Por que alguns países são ricos e outros pobres? Por que é difícil – aparentemente impossível – que os países pobres alcancem os ricos? O que é específico para os países em desenvolvimento e sua posição no sistema global que dificulta o desenvolvimento econômico? Essas questões estão no núcleo de uma abordagem do desenvolvimento que passou a ser conhecida como teoria da dependência.

A teoria da dependência é uma família de teorias que tentam explicar o desenvolvimento desigual ao redor do mundo. Há muita discordância na tradição da teoria da dependência em relação a por que a desigualdade entre países parece estar aumentando, abrangendo desde a maneira como o capitalismo se espalhou para a periferia, até a dependência tecnológica e financeira.

Embora a teoria da dependência já tenha sido considerada um campo acadêmico sério, a análise dentro da tradição diminuiu no final da década de 1970 e tem estado inativa desde então, pelo menos no Ocidente.

Ceticismo acadêmico
A crítica da teoria da dependência pode ser resumida em três pontos:

  • propriedade da produção;
  • a visão centro-periferia; e
  • desenvolvimento nos países em desenvolvimento.

Propriedade da produção

O foco da teoria da dependência na extração de riqueza e recursos pelos países desenvolvidos (o centro) nos países em desenvolvimento (periferia) tem sido criticado por deixar escapar o contexto mais amplo de como o trabalho é uma fonte de exploração globalmente, e como e onde os lucros são reinvestidos.

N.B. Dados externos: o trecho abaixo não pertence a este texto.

-- ==== Sys2Proof/Laws/State.lean ====
section
/-! SUPPORT. What each named update of State leaves of every field, and what the accessors read after it. -/

namespace Sys2Proof.Machine

variable (s : State)

/-! ### setLink -/

@[simp] theorem State.setLink_pending (n : Nat) (l : Link) : (s.setLink n l).pending = s.pending := rfl
@[simp] theorem State.setLink_sent (n : Nat) (l : Link) : (s.setLink n l).sent = s.sent := rfl
@[simp] theorem State.setLink_freeCtr (n : Nat) (l : Link) : (s.setLink n l).freeCtr = s.freeCtr := rfl
@[simp] theorem State.setLink_clk (n : Nat) (l : Link) : (s.setLink n l).clk = s.clk := rfl
@[simp] theorem State.setLink_boot (n : Nat) (l : Link) : (s.setLink n l).boot = s.boot := rfl
@[simp] theorem State.setLink_fuses (n : Nat) (l : Link) : (s.setLink n l).fuses = s.fuses := rfl
@[simp] theorem State.setLink_pins (n : Nat) (l : Link) : (s.setLink n l).pins = s.pins := rfl
@[simp] theorem State.setLink_win (n : Nat) (l : Link) : (s.setLink n l).win = s.win := rfl
@[simp] theorem State.setLink_xings (n : Nat) (l : Link) : (s.setLink n l).xings = s.xings := rfl
@[simp] theorem State.setLink_eports (n : Nat) (l : Link) : (s.setLink n l).eports = s.eports := rfl
@[simp] theorem State.setLink_cpCrd (n : Nat) (l : Link) : (s.setLink n l).cpCrd = s.cpCrd := rfl
@[simp] theorem State.setLink_cpRx (n : Nat) (l : Link) : (s.setLink n l).cpRx = s.cpRx := rfl
@[simp] theorem State.setLink_cpq (n : Nat) (l : Link) : (s.setLink n l).cpq = s.cpq := rfl
@[simp] theorem State.setLink_cpOut (n : Nat) (l : Link) : (s.setLink n l).cpOut = s.cpOut := rfl
@[simp] theorem State.setLink_jobs (n : Nat) (l : Link) : (s.setLink n l).jobs = s.jobs := rfl
@[simp] theorem State.setLink_nextId (n : Nat) (l : Link) : (s.setLink n l).nextId = s.nextId := rfl
@[simp] theorem State.setLink_mgCrd (n : Nat) (l : Link) : (s.setLink n l).mgCrd = s.mgCrd := rfl
@[simp] theorem State.setLink_mgCmd (n : Nat) (l : Link) : (s.setLink n l).mgCmd = s.mgCmd := rfl
@[simp] theorem State.setLink_mgQ (n : Nat) (l : Link) : (s.setLink n l).mgQ = s.mgQ := rfl
@[simp] theorem State.setLink_lanes (n : Nat) (l : Link) : (s.setLink n l).lanes = s.lanes := rfl
@[simp] theorem State.setLink_lines (n : Nat) (l : Link) : (s.setLink n l).lines = s.lines := rfl
@[simp] theorem State.setLink_own (n : Nat) (l : Link) : (s.setLink n l).own = s.own := rfl
@[simp] theorem State.setLink_admitQ (n : Nat) (l : Link) : (s.setLink n l).admitQ = s.admitQ := rfl
@[simp] theorem State.setLink_tables (n : Nat) (l : Link) : (s.setLink n l).tables = s.tables := rfl
@[simp] theorem State.setLink_plan (n : Nat) (l : Link) : (s.setLink n l).plan = s.plan := rfl
@[simp] theorem State.setLink_commit (n : Nat) (l : Link) : (s.setLink n l).commit = s.commit := rfl
@[simp] theorem State.setLink_parts (n : Nat) (l : Link) : (s.setLink n l).parts = s.parts := rfl
@[simp] theorem State.setLink_flows (n : Nat) (l : Link) : (s.setLink n l).flows = s.flows := rfl
@[simp] theorem State.setLink_flowsIn (n : Nat) (l : Link) : (s.setLink n l).flowsIn = s.flowsIn := rfl
@[simp] theorem State.setLink_reqs (n : Nat) (l : Link) : (s.setLink n l).reqs = s.reqs := rfl
@[simp] theorem State.setLink_caches (n : Nat) (l : Link) : (s.setLink n l).caches = s.caches := rfl
@[simp] theorem State.setLink_onward (n : Nat) (l : Link) : (s.setLink n l).onward = s.onward := rfl
@[simp] theorem State.setLink_ptr (n : Nat) (l : Link) : (s.setLink n l).ptr = s.ptr := rfl
@[simp] theorem State.setLink_gates (n : Nat) (l : Link) : (s.setLink n l).gates = s.gates := rfl
@[simp] theorem State.setLink_schedUs (n : Nat) (l : Link) : (s.setLink n l).schedUs = s.schedUs := rfl
@[simp] theorem State.setLink_schStat (n : Nat) (l : Link) : (s.setLink n l).schStat = s.schStat := rfl
@[simp] theorem State.setLink_queues (n : Nat) (l : Link) : (s.setLink n l).queues = s.queues := rfl
@[simp] theorem State.setLink_stws (n : Nat) (l : Link) : (s.setLink n l).stws = s.stws := rfl
@[simp] theorem State.setLink_syncs (n : Nat) (l : Link) : (s.setLink n l).syncs = s.syncs := rfl
@[simp] theorem State.setLink_inn (n : Nat) (l : Link) : (s.setLink n l).inn = s.inn := rfl
@[simp] theorem State.setLink_groups (n : Nat) (l : Link) : (s.setLink n l).groups = s.groups := rfl
@[simp] theorem State.setLink_smv (n : Nat) (l : Link) : (s.setLink n l).smv = s.smv := rfl
@[simp] theorem State.setLink_sipLinks (n : Nat) (l : Link) : (s.setLink n l).sipLinks = s.sipLinks := rfl
@[simp] theorem State.setLink_fmtStat (n : Nat) (l : Link) : (s.setLink n l).fmtStat = s.fmtStat := rfl
@[simp] theorem State.setLink_fmtFlags (n : Nat) (l : Link) : (s.setLink n l).fmtFlags = s.fmtFlags := rfl
@[simp] theorem State.setLink_sec (n : Nat) (l : Link) : (s.setLink n l).sec = s.sec := rfl
@[simp] theorem State.setLink_fc (n : Nat) (l : Link) : (s.setLink n l).fc = s.fc := rfl
@[simp] theorem State.setLink_obs (n : Nat) (l : Link) : (s.setLink n l).obs = s.obs := rfl

/-! ### setLane -/

@[simp] theorem State.setLane_pending (n : Nat) (l : Lane) : (s.setLane n l).pending = s.pending := rfl
@[simp] theorem State.setLane_sent (n : Nat) (l : Lane) : (s.setLane n l).sent = s.sent := rfl
@[simp] theorem State.setLane_freeCtr (n : Nat) (l : Lane) : (s.setLane n l).freeCtr = s.freeCtr := rfl
@[simp] theorem State.setLane_clk (n : Nat) (l : Lane) : (s.setLane n l).clk = s.clk := rfl
@[simp] theorem State.setLane_boot (n : Nat) (l : Lane) : (s.setLane n l).boot = s.boot := rfl
@[simp] theorem State.setLane_fuses (n : Nat) (l : Lane) : (s.setLane n l).fuses = s.fuses := rfl
@[simp] theorem State.setLane_pins (n : Nat) (l : Lane) : (s.setLane n l).pins = s.pins := rfl
@[simp] theorem State.setLane_win (n : Nat) (l : Lane) : (s.setLane n l).win = s.win := rfl
@[simp] theorem State.setLane_xings (n : Nat) (l : Lane) : (s.setLane n l).xings = s.xings := rfl
@[simp] theorem State.setLane_eports (n : Nat) (l : Lane) : (s.setLane n l).eports = s.eports := rfl
@[simp] theorem State.setLane_cpCrd (n : Nat) (l : Lane) : (s.setLane n l).cpCrd = s.cpCrd := rfl
@[simp] theorem State.setLane_cpRx (n : Nat) (l : Lane) : (s.setLane n l).cpRx = s.cpRx := rfl
@[simp] theorem State.setLane_cpq (n : Nat) (l : Lane) : (s.setLane n l).cpq = s.cpq := rfl
@[simp] theorem State.setLane_cpOut (n : Nat) (l : Lane) : (s.setLane n l).cpOut = s.cpOut := rfl
@[simp] theorem State.setLane_jobs (n : Nat) (l : Lane) : (s.setLane n l).jobs = s.jobs := rfl
@[simp] theorem State.setLane_nextId (n : Nat) (l : Lane) : (s.setLane n l).nextId = s.nextId := rfl
@[simp] theorem State.setLane_mgCrd (n : Nat) (l : Lane) : (s.setLane n l).mgCrd = s.mgCrd := rfl
@[simp] theorem State.setLane_mgCmd (n : Nat) (l : Lane) : (s.setLane n l).mgCmd = s.mgCmd := rfl
@[simp] theorem State.setLane_mgQ (n : Nat) (l : Lane) : (s.setLane n l).mgQ = s.mgQ := rfl
@[simp] theorem State.setLane_links (n : Nat) (l : Lane) : (s.setLane n l).links = s.links := rfl
@[simp] theorem State.setLane_lines (n : Nat) (l : Lane) : (s.setLane n l).lines = s.lines := rfl
@[simp] theorem State.setLane_own (n : Nat) (l : Lane) : (s.setLane n l).own = s.own := rfl
@[simp] theorem State.setLane_admitQ (n : Nat) (l : Lane) : (s.setLane n l).admitQ = s.admitQ := rfl
@[simp] theorem State.setLane_tables (n : Nat) (l : Lane) : (s.setLane n l).tables = s.tables := rfl
@[simp] theorem State.setLane_plan (n : Nat) (l : Lane) : (s.setLane n l).plan = s.plan := rfl
@[simp] theorem State.setLane_commit (n : Nat) (l : Lane) : (s.setLane n l).commit = s.commit := rfl
@[simp] theorem State.setLane_parts (n : Nat) (l : Lane) : (s.setLane n l).parts = s.parts := rfl
@[simp] theorem State.setLane_flows (n : Nat) (l : Lane) : (s.setLane n l).flows = s.flows := rfl
@[simp] theorem State.setLane_flowsIn (n : Nat) (l : Lane) : (s.setLane n l).flowsIn = s.flowsIn := rfl
@[simp] theorem State.setLane_reqs (n : Nat) (l : Lane) : (s.setLane n l).reqs = s.reqs := rfl
@[simp] theorem State.setLane_caches (n : Nat) (l : Lane) : (s.setLane n l).caches = s.caches := rfl
@[simp] theorem State.setLane_onward (n : Nat) (l : Lane) : (s.setLane n l).onward = s.onward := rfl
@[simp] theorem State.setLane_ptr (n : Nat) (l : Lane) : (s.setLane n l).ptr = s.ptr := rfl
@[simp] theorem State.setLane_gates (n : Nat) (l : Lane) : (s.setLane n l).gates = s.gates := rfl
@[simp] theorem State.setLane_schedUs (n : Nat) (l : Lane) : (s.setLane n l).schedUs = s.schedUs := rfl
@[simp] theorem State.setLane_schStat (n : Nat) (l : Lane) : (s.setLane n l).schStat = s.schStat := rfl
@[simp] theorem State.setLane_queues (n : Nat) (l : Lane) : (s.setLane n l).queues = s.queues := rfl
@[simp] theorem State.setLane_stws (n : Nat) (l : Lane) : (s.setLane n l).stws = s.stws := rfl
@[simp] theorem State.setLane_syncs (n : Nat) (l : Lane) : (s.setLane n l).syncs = s.syncs := rfl
@[simp] theorem State.setLane_inn (n : Nat) (l : Lane) : (s.setLane n l).inn = s.inn := rfl
@[simp] theorem State.setLane_groups (n : Nat) (l : Lane) : (s.setLane n l).groups = s.groups := rfl
@[simp] theorem State.setLane_smv (n : Nat) (l : Lane) : (s.setLane n l).smv = s.smv := rfl
@[simp] theorem State.setLane_sipLinks (n : Nat) (l : Lane) : (s.setLane n l).sipLinks = s.sipLinks := rfl
@[simp] theorem State.setLane_fmtStat (n : Nat) (l : Lane) : (s.setLane n l).fmtStat = s.fmtStat := rfl
@[simp] theorem State.setLane_fmtFlags (n : Nat) (l : Lane) : (s.setLane n l).fmtFlags = s.fmtFlags := rfl
@[simp] theorem State.setLane_sec (n : Nat) (l : Lane) : (s.setLane n l).sec = s.sec := rfl
@[simp] theorem State.setLane_fc (n : Nat) (l : Lane) : (s.setLane n l).fc = s.fc := rfl
@[simp] theorem State.setLane_obs (n : Nat) (l : Lane) : (s.setLane n l).obs = s.obs := rfl

/-! ### setEPort -/

@[simp] theorem State.setEPort_pending (n : Nat) (p : EPort) : (s.setEPort n p).pending = s.pending := rfl
@[simp] theorem State.setEPort_sent (n : Nat) (p : EPort) : (s.setEPort n p).sent = s.sent := rfl
@[simp] theorem State.setEPort_freeCtr (n : Nat) (p : EPort) : (s.setEPort n p).freeCtr = s.freeCtr := rfl
@[simp] theorem State.setEPort_clk (n : Nat) (p : EPort) : (s.setEPort n p).clk = s.clk := rfl
@[simp] theorem State.setEPort_boot (n : Nat) (p : EPort) : (s.setEPort n p).boot = s.boot := rfl
@[simp] theorem State.setEPort_fuses (n : Nat) (p : EPort) : (s.setEPort n p).fuses = s.fuses := rfl
@[simp] theorem State.setEPort_pins (n : Nat) (p : EPort) : (s.setEPort n p).pins = s.pins := rfl
@[simp] theorem State.setEPort_win (n : Nat) (p : EPort) : (s.setEPort n p).win = s.win := rfl
@[simp] theorem State.setEPort_xings (n : Nat) (p : EPort) : (s.setEPort n p).xings = s.xings := rfl
@[simp] theorem State.setEPort_cpCrd (n : Nat) (p : EPort) : (s.setEPort n p).cpCrd = s.cpCrd := rfl
@[simp] theorem State.setEPort_cpRx (n : Nat) (p : EPort) : (s.setEPort n p).cpRx = s.cpRx := rfl
@[simp] theorem State.setEPort_cpq (n : Nat) (p : EPort) : (s.setEPort n p).cpq = s.cpq := rfl
@[simp] theorem State.setEPort_cpOut (n : Nat) (p : EPort) : (s.setEPort n p).cpOut = s.cpOut := rfl
@[simp] theorem State.setEPort_jobs (n : Nat) (p : EPort) : (s.setEPort n p).jobs = s.jobs := rfl
@[simp] theorem State.setEPort_nextId (n : Nat) (p : EPort) : (s.setEPort n p).nextId = s.nextId := rfl
@[simp] theorem State.setEPort_mgCrd (n : Nat) (p : EPort) : (s.setEPort n p).mgCrd = s.mgCrd := rfl
@[simp] theorem State.setEPort_mgCmd (n : Nat) (p : EPort) : (s.setEPort n p).mgCmd = s.mgCmd := rfl
@[simp] theorem State.setEPort_mgQ (n : Nat) (p : EPort) : (s.setEPort n p).mgQ = s.mgQ := rfl
@[simp] theorem State.setEPort_lanes (n : Nat) (p : EPort) : (s.setEPort n p).lanes = s.lanes := rfl
@[simp] theorem State.setEPort_links (n : Nat) (p : EPort) : (s.setEPort n p).links = s.links := rfl
@[simp] theorem State.setEPort_lines (n : Nat) (p : EPort) : (s.setEPort n p).lines = s.lines := rfl
@[simp] theorem State.setEPort_own (n : Nat) (p : EPort) : (s.setEPort n p).own = s.own := rfl
@[simp] theorem State.setEPort_admitQ (n : Nat) (p : EPort) : (s.setEPort n p).admitQ = s.admitQ := rfl
@[simp] theorem State.setEPort_tables (n : Nat) (p : EPort) : (s.setEPort n p).tables = s.tables := rfl
@[simp] theorem State.setEPort_plan (n : Nat) (p : EPort) : (s.setEPort n p).plan = s.plan := rfl
@[simp] theorem State.setEPort_commit (n : Nat) (p : EPort) : (s.setEPort n p).commit = s.commit := rfl
@[simp] theorem State.setEPort_parts (n : Nat) (p : EPort) : (s.setEPort n p).parts = s.parts := rfl
@[simp] theorem State.setEPort_flows (n : Nat) (p : EPort) : (s.setEPort n p).flows = s.flows := rfl
@[simp] theorem State.setEPort_flowsIn (n : Nat) (p : EPort) : (s.setEPort n p).flowsIn = s.flowsIn := rfl
@[simp] theorem State.setEPort_reqs (n : Nat) (p : EPort) : (s.setEPort n p).reqs = s.reqs := rfl
@[simp] theorem State.setEPort_caches (n : Nat) (p : EPort) : (s.setEPort n p).caches = s.caches := rfl
@[simp] theorem State.setEPort_onward (n : Nat) (p : EPort) : (s.setEPort n p).onward = s.onward := rfl
@[simp] theorem State.setEPort_ptr (n : Nat) (p : EPort) : (s.setEPort n p).ptr = s.ptr := rfl
@[simp] theorem State.setEPort_gates (n : Nat) (p : EPort) : (s.setEPort n p).gates = s.gates := rfl
@[simp] theorem State.setEPort_schedUs (n : Nat) (p : EPort) : (s.setEPort n p).schedUs = s.schedUs := rfl
@[simp] theorem State.setEPort_schStat (n : Nat) (p : EPort) : (s.setEPort n p).schStat = s.schStat := rfl
@[simp] theorem State.setEPort_queues (n : Nat) (p : EPort) : (s.setEPort n p).queues = s.queues := rfl
@[simp] theorem State.setEPort_stws (n : Nat) (p : EPort) : (s.setEPort n p).stws = s.stws := rfl
@[simp] theorem State.setEPort_syncs (n : Nat) (p : EPort) : (s.setEPort n p).syncs = s.syncs := rfl
@[simp] theorem State.setEPort_inn (n : Nat) (p : EPort) : (s.setEPort n p).inn = s.inn := rfl
@[simp] theorem State.setEPort_groups (n : Nat) (p : EPort) : (s.setEPort n p).groups = s.groups := rfl
@[simp] theorem State.setEPort_smv (n : Nat) (p : EPort) : (s.setEPort n p).smv = s.smv := rfl
@[simp] theorem State.setEPort_sipLinks (n : Nat) (p : EPort) : (s.setEPort n p).sipLinks = s.sipLinks := rfl
@[simp] theorem State.setEPort_fmtStat (n : Nat) (p : EPort) : (s.setEPort n p).fmtStat = s.fmtStat := rfl
@[simp] theorem State.setEPort_fmtFlags (n : Nat) (p : EPort) : (s.setEPort n p).fmtFlags = s.fmtFlags := rfl
@[simp] theorem State.setEPort_sec (n : Nat) (p : EPort) : (s.setEPort n p).sec = s.sec := rfl
@[simp] theorem State.setEPort_fc (n : Nat) (p : EPort) : (s.setEPort n p).fc = s.fc := rfl
@[simp] theorem State.setEPort_obs (n : Nat) (p : EPort) : (s.setEPort n p).obs = s.obs := rfl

O argumento é contra o foco na extração feita por corporações multinacionais – que fazem parte do centro.

Os críticos afirmam que a ênfase da análise deveria estar em como os países em desenvolvimento falham em se beneficiar: da relação entre aqueles que possuem os meios de produção e aqueles que não possuem; e de variações nos incentivos fornecidos por diferentes ambientes econômicos[1].

A visão centro-periferia

O ambicioso objetivo da teoria da dependência de descrever o capitalismo mundial em termos binários de centro e periferia tem sido criticado por estar desatualizado. Por exemplo, o que dizer dos padrões de vida do Reino Unido caindo para níveis sem precedentes?

Desenvolvimento nos países em desenvolvimento

A teoria da dependência inicialmente não explorou as razões pelas quais alguns países em desenvolvimento conseguiram se desenvolver. Amsden[2] argumenta, com base nos desenvolvimentistas bem-sucedidos, como Coréia do Sul e Taiwan, que um aumento nas capacidades industriais dos países em desenvolvimento pode levar a um forte crescimento econômico, mesmo que não estejam nos níveis dos países desenvolvidos.

Contra-crítica e relevância

Relações de produção. A análise das formações de classe e das relações de produção varia entre as diferentes teorias da dependência. Dentro da tradição, existem embates a respeito de se examinar primeiro as relações de produção em localidades específicas antes de passar para uma análise baseada no comércio internacional. O foco no comércio levantou muitas questões, incluindo:

  • como a extração do excedente ocorre por meio de relações comerciais e de investimento entre países ricos e pobres;
  • como as empresas multinacionais tomam decisões de investir em países em desenvolvimento ou de repatriar lucros; e
  •  a mão-de-obra barata nos países pobres é a fonte da troca desigual?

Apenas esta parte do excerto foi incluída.